## WHAT IS BEING ASKED
Copy each line below in which the word "recNum" occurs.

[[ THE INPUT open ]]

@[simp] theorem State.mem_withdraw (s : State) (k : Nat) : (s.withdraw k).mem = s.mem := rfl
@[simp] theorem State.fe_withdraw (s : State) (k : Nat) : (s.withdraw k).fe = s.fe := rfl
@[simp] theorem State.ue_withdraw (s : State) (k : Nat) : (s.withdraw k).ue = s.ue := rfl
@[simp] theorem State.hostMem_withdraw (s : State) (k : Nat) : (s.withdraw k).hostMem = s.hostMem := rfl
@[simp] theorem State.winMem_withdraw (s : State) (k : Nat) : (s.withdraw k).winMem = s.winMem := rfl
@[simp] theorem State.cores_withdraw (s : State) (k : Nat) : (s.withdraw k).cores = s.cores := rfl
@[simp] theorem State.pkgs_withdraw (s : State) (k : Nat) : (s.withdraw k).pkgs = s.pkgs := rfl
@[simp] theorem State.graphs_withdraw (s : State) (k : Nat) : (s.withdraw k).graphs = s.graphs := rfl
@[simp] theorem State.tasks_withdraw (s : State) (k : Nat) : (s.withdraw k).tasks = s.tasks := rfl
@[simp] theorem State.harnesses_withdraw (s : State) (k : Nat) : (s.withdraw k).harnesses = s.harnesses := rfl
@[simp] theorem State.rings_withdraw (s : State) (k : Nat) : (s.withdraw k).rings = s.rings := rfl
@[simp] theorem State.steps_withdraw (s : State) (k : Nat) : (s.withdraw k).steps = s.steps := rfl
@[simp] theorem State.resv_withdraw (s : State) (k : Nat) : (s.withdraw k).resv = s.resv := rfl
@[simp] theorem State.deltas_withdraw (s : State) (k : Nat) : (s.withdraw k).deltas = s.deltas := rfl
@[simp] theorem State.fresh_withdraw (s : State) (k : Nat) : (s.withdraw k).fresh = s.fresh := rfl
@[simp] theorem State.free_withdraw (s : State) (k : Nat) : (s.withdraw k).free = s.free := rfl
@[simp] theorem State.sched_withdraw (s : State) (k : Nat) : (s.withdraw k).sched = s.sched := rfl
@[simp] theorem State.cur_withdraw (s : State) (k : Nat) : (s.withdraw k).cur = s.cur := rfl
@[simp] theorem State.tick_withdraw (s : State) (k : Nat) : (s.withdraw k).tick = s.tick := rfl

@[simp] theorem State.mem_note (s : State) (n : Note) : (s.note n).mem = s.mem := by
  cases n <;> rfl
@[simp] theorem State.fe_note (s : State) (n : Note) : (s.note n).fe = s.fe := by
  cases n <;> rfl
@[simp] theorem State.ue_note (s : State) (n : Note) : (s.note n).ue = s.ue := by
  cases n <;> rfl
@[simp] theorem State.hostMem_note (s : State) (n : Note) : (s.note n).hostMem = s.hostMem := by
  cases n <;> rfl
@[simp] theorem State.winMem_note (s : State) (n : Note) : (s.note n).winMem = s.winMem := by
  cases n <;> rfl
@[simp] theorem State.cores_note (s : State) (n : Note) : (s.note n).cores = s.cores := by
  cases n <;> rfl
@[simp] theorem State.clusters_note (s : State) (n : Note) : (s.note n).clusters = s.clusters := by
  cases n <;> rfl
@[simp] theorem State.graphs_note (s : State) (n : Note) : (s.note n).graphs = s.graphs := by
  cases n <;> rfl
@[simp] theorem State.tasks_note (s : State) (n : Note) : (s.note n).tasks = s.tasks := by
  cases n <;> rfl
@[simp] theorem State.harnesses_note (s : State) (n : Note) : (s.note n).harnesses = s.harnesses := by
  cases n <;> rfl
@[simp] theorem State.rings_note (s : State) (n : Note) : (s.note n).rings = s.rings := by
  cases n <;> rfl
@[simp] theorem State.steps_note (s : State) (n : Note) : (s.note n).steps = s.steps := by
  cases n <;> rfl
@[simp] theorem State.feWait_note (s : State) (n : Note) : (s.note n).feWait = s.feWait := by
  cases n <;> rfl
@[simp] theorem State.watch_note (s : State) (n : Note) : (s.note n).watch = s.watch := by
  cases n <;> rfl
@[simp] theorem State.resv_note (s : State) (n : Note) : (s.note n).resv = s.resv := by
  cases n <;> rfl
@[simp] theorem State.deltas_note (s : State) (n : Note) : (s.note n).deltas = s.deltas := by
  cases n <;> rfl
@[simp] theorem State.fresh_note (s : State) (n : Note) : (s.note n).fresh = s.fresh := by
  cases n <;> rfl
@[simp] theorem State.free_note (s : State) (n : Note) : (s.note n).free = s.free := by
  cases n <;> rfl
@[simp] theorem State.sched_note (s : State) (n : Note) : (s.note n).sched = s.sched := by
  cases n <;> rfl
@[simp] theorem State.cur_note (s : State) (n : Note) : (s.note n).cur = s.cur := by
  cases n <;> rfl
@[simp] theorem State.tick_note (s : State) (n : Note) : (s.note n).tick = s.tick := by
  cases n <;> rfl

[[ THE INPUT closed ]]
[[ THE INPUT open ]]

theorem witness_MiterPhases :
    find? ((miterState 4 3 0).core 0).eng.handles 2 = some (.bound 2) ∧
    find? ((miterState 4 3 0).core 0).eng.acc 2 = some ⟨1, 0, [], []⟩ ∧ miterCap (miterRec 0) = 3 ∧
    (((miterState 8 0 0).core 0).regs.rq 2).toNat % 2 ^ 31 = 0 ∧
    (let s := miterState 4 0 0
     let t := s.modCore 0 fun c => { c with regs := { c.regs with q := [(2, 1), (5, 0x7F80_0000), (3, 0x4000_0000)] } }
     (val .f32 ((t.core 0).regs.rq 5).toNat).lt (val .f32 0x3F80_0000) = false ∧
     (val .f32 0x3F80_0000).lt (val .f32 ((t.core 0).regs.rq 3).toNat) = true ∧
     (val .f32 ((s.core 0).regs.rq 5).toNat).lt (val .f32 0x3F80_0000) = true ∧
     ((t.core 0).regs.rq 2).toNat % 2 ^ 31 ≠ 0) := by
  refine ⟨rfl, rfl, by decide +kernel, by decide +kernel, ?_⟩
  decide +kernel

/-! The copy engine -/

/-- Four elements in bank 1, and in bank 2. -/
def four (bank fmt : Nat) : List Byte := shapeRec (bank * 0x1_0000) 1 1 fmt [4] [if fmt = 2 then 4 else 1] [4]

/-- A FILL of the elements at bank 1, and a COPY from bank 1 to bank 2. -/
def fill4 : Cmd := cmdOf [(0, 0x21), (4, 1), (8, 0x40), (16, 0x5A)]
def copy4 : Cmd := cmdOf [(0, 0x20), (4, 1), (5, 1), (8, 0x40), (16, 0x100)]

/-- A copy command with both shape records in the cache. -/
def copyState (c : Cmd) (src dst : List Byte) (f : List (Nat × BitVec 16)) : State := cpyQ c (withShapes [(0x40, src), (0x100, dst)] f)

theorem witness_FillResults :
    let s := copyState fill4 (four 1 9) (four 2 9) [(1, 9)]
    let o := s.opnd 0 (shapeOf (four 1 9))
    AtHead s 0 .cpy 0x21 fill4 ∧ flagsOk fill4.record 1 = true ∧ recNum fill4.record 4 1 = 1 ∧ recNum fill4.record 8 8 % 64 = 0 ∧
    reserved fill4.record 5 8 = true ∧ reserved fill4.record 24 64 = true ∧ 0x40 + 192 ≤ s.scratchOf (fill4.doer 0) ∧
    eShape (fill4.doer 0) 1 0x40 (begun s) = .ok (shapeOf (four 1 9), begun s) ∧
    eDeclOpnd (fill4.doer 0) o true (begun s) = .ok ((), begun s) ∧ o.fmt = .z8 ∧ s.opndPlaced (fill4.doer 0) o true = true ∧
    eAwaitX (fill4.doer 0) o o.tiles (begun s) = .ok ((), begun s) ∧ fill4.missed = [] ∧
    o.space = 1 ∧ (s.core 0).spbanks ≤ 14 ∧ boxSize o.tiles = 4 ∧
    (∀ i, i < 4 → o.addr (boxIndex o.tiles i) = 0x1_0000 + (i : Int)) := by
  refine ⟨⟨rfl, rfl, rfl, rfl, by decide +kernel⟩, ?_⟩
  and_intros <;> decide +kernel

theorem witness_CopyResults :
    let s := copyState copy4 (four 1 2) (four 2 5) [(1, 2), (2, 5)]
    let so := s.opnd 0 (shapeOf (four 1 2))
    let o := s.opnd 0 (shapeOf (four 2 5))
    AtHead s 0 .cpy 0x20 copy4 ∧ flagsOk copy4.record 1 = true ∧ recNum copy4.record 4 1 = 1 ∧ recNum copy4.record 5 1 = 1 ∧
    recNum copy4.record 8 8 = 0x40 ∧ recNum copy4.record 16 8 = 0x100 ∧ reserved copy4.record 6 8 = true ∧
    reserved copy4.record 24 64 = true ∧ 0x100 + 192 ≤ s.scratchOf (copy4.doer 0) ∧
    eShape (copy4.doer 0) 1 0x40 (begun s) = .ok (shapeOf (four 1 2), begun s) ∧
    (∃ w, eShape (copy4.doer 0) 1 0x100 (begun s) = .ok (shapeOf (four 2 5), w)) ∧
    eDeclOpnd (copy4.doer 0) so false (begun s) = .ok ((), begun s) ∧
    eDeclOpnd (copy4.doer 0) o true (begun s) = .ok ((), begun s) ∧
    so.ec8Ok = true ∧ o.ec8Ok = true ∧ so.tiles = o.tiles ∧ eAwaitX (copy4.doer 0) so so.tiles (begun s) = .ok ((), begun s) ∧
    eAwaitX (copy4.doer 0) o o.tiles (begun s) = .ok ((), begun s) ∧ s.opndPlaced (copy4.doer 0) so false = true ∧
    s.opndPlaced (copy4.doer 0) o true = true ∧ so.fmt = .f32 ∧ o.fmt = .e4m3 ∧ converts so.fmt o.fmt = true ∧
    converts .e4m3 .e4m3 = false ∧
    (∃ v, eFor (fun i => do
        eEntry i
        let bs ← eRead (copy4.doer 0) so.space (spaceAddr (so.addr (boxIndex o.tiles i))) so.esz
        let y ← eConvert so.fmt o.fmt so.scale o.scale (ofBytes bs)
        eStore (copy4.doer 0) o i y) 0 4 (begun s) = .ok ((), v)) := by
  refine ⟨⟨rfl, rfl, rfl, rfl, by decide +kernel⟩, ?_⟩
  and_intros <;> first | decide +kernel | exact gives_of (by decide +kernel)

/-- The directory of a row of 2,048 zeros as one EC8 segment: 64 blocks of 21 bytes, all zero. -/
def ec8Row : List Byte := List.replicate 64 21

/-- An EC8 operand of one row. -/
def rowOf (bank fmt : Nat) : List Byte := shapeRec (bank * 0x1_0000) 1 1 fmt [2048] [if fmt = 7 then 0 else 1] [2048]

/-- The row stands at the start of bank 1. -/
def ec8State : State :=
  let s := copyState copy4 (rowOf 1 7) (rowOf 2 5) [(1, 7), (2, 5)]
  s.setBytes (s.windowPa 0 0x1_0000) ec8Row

[[ THE INPUT closed ]]

## RESPONSE BOX
    AtHead s 0 .cpy 0x21 fill4 ∧ flagsOk fill4.record 1 = true ∧ recNum fill4.record 4 1 = 1 ∧ recNum fill4.record 8 8 % 64 = 0 ∧
    AtHead s 0 .cpy 0x20 copy4 ∧ flagsOk copy4.record 1 = true ∧ recNum copy4.record 4 1 = 1 ∧ recNum copy4.record 5 1 = 1 ∧
    recNum copy4.record 8 8 = 0x40 ∧ recNum copy4.record 16 8 = 0x100 ∧ reserved copy4.record 6 8 = true ∧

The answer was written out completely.